Problem: Check each line of the entries below for the string "isEmpty"; copy every line where it appears.

(Collected data entries)
********

-- ==== Sys2Proof/Machine/Ops.lean ====
section
/-! DEFINITION. The named operations the meanings are written over: RAM, the response, the call outs of R10 with
their answers, the admission of an operation (R153). The block takes no exception and returns from none (R218,
R219): the one shared way an error leaves an operation is the status of its response. -/

namespace Sys2Proof.Machine

/-! ### RAM -/

/-- The byte at an index: 0x00 where none is listed. -/
def Memory.read : Memory → Nat → Byte
  | [], _ => 0#8
  | (j, b) :: m, i => if j = i then b else Memory.read m i

/-- Put a byte at an index, keeping the canonical form: 0x00 is not listed. -/
def Memory.write : Memory → Nat → Byte → Memory
  | [], i, v => if v = 0#8 then [] else [(i, v)]
  | (j, b) :: m, i, v =>
    if i < j then (if v = 0#8 then (j, b) :: m else (i, v) :: (j, b) :: m)
    else if i = j then (if v = 0#8 then m else (i, v) :: m)
    else (j, b) :: Memory.write m i v

/-- Every listed index is at least `lo` and inside `ram`, they rise strictly, and no listed byte is 0x00. -/
def Memory.wfFrom : Nat → Memory → Bool
  | _, [] => true
  | lo, (j, b) :: m =>
    decide (lo ≤ j) && decide (j < Config.ramSize) && b != 0#8 && Memory.wfFrom (j + 1) m

/-- The canonical form of RAM. -/
def Memory.wf (m : Memory) : Bool := Memory.wfFrom 0 m

/-- `ram[i]` (R10). -/
def State.readRam (i : RamIndex) (s : State) : Byte := Memory.read s.ram i.toNat

/-- `ram[i] <- v` (R10). -/
def State.writeRam (i : RamIndex) (v : Byte) (s : State) : State :=
  { s with ram := Memory.write s.ram i.toNat v }

/-- INIT's steps 1 and 1b: every `ram[i] <- 0x00`, `mcc <- MCC_INIT` (R150). -/
def State.clear (s : State) : State := { s with ram := [], mcc := s.cfg.mccInit }

/-! ### The boundary: record, response, input -/

/-- Record what happened at the boundary. -/
def State.emit (es : List Event) (s : State) : State := { s with trace := s.trace ++ es }

/-- Complete an operation with its one response (R89). -/
def State.respond (data : Byte) (st : Status) (s : State) : State := s.emit [.response data st]

/-- Take an input from the front of the inbox: `rest` is what stays. -/
def State.took (rest : List Input) (s : State) : State := { s with inbox := rest }

/-- Accept a command word (R80): it leaves the inbox and is recorded. -/
def State.accept (w : Cmd) (rest : List Input) (s : State) : State :=
  (s.took rest).emit [.command w]

/-- `life` and the cartridge reference, which is present iff `life = READY` (R20, R24). -/
def State.setLife (l : Life) (s : State) : State := { s with life := l, cartRef := decide (l = .ready) }

/-- `ctx <- c` (R31). -/
def State.setCtx (c : Ctx) (s : State) : State := { s with ctx := c }

/-! ### Free values -/

/-- `draw8()` (R10, D6): a byte nothing constrains. -/
def State.drawn (s : State) : Byte := Config.freeByte s.draws

/-- The next draw is another one. -/
def State.afterDraw (s : State) : State := { s with draws := s.draws + 1 }

/-- The draw counter after an answer was asked for: it moves where no answer was scripted. -/
def drawsAfter (scripted : Bool) (n : Nat) : Nat := if scripted then n else n + 1

/-! ### Call outs: for each call with an answer, that answer and the state after the call -/

/-- What `CartInsert` answers: true is `ok` (R170). -/
def State.insertAnswer (s : State) : Bool :=
  match s.answers.cartInsert with
  | x :: _ => x
  | [] => Config.freeFlag s.draws

/-- `CartInsert(sel)` (R170): the selector is passed through unchanged. -/
def State.afterInsert (sel : Selector) (s : State) : State :=
  { s with
    answers := { s.answers with cartInsert := s.answers.cartInsert.tail }
    draws := drawsAfter (!s.answers.cartInsert.isEmpty) s.draws
    trace := s.trace ++ [.cartInsert sel s.insertAnswer] }

/-- What `CartRemove` answers: true is `ok` (R171). -/
def State.removeAnswer (s : State) : Bool :=
  match s.answers.cartRemove with
  | x :: _ => x
  | [] => Config.freeFlag s.draws

/-- `CartRemove()` (R171). -/
def State.afterRemove (s : State) : State :=
  { s with
    answers := { s.answers with cartRemove := s.answers.cartRemove.tail }
    draws := drawsAfter (!s.answers.cartRemove.isEmpty) s.draws
    trace := s.trace ++ [.cartRemove s.removeAnswer] }

/-- What `CartRead` answers: `(vc, h)` (R172). -/
def State.readAnswer (s : State) : Byte × Bool :=
  match s.answers.cartRead with
  | x :: _ => x
  | [] => (Config.freeByte s.draws, Config.freeFlag s.draws)

/-- `CartRead(a)` (R172): the full 16-bit address. -/
def State.afterCartRead (a : Addr) (s : State) : State :=
  { s with
    answers := { s.answers with cartRead := s.answers.cartRead.tail }
    draws := drawsAfter (!s.answers.cartRead.isEmpty) s.draws
    trace := s.trace ++ [.cartRead a s.readAnswer.1 s.readAnswer.2] }

/-- What `CartWrite` answers: the hijack flag (R173). -/
def State.writeAnswer (s : State) : Bool :=
  match s.answers.cartWrite with
  | x :: _ => x
  | [] => Config.freeFlag s.draws

/-- `CartWrite(a, v)` (R173). -/
def State.afterCartWrite (a : Addr) (v : Byte) (s : State) : State :=
  { s with
    answers := { s.answers with cartWrite := s.answers.cartWrite.tail }
    draws := drawsAfter (!s.answers.cartWrite.isEmpty) s.draws
    trace := s.trace ++ [.cartWrite a v s.writeAnswer] }

/-- What `PpuReg` answers (R176); with no script this is the null picture unit's `draw8()` (R177). -/
def State.regAnswer (s : State) : Byte :=
  match s.answers.ppuReg with
  | x :: _ => x
  | [] => Config.freeByte s.draws

/-- `PpuReg(i, isWrite, v)` (R176). -/
def State.afterReg (i : RegIndex) (isWrite : Bool) (v : Byte) (s : State) : State :=
  { s with
    answers := { s.answers with ppuReg := s.answers.ppuReg.tail }
    draws := drawsAfter (!s.answers.ppuReg.isEmpty) s.draws
    trace := s.trace ++ [.ppuReg i isWrite v s.regAnswer] }

/-! ### Admission -/

/-- Why an operation is not admitted, none where it is: the table of R153. The place in a step is looked at before
`life` (log 8). -/
def admission (i : Instr) (s : State) : Option Refusal :=
  match i with
  | .rd _ | .wr _ _ => if s.life = .ready then none else some .notReady
  | .tick | .shut =>
    if s.ctx = .host then (if s.life = .ready then none else some .notReady) else some .nestedOperation
  | .init _ =>
    if s.ctx = .host then (if s.life = .off then none else some .alreadyReady) else some .nestedOperation

/-- The operation has its effect where it is admitted and is refused elsewhere. -/
def orRefuse (why : Option Refusal) (t : State) : Host.Outcome State Fault Refusal :=
  match why with
  | none => .next t
  | some r => .refused r

/-- The agent that is active, and so the issuer of the next command (R11, R31, R110). -/
def activeAgent (s : State) : Agent :=
  match s.ctx with
  | .host => .host
  | .inPpu _ => .pictureUnit
  | .inCpu => .processor

/-- The rights of the agents, the table of R221: which agent may issue which operation and when. -/
def mayIssue (g : Agent) (i : Instr) (s : State) : Bool :=
  match g, i with
  | .host, .init _ => decide (s.life = .off) && decide (s.ctx = .host)
  | .host, _ => decide (s.life = .ready) && decide (s.ctx = .host)
  | .pictureUnit, .rd _ | .pictureUnit, .wr _ _ => decide (s.life = .ready) && decide (activeAgent s = .pictureUnit)
  | .processor, .rd _ | .processor, .wr _ _ => decide (s.life = .ready) && decide (activeAgent s = .processor)
  | _, _ => false

/-! ### What the block does outside the five operations -/

/-- A reserved word (R86): no state change, no call out, status `ST_ILLEGAL`, whatever `life` and `ctx` are. -/
def State.reservedWord (s : State) : State := s.respond 0 .illegal

/-- Power-on (R36, R202, R240): `life <- OFF`, `ctx <- HOST`, the reference absent; `ram` and `mcc` not cleared. -/
def State.powerOn (s : State) : State := ((s.setLife .off).setCtx .host).emit [.powerOn]

/-- Nothing is offered. With `ctx = HOST` the block idles (R87, R244); inside a step the device has not returned
(R180, R244, U11). -/
def idle (s : State) : Host.Outcome State Fault Refusal :=
  if s.ctx = .host then .next s else .fault .deviceNotReturned

end Sys2Proof.Machine
end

********

Result:
    draws := drawsAfter (!s.answers.cartInsert.isEmpty) s.draws
    draws := drawsAfter (!s.answers.cartRemove.isEmpty) s.draws
    draws := drawsAfter (!s.answers.cartRead.isEmpty) s.draws
    draws := drawsAfter (!s.answers.cartWrite.isEmpty) s.draws
    draws := drawsAfter (!s.answers.ppuReg.isEmpty) s.draws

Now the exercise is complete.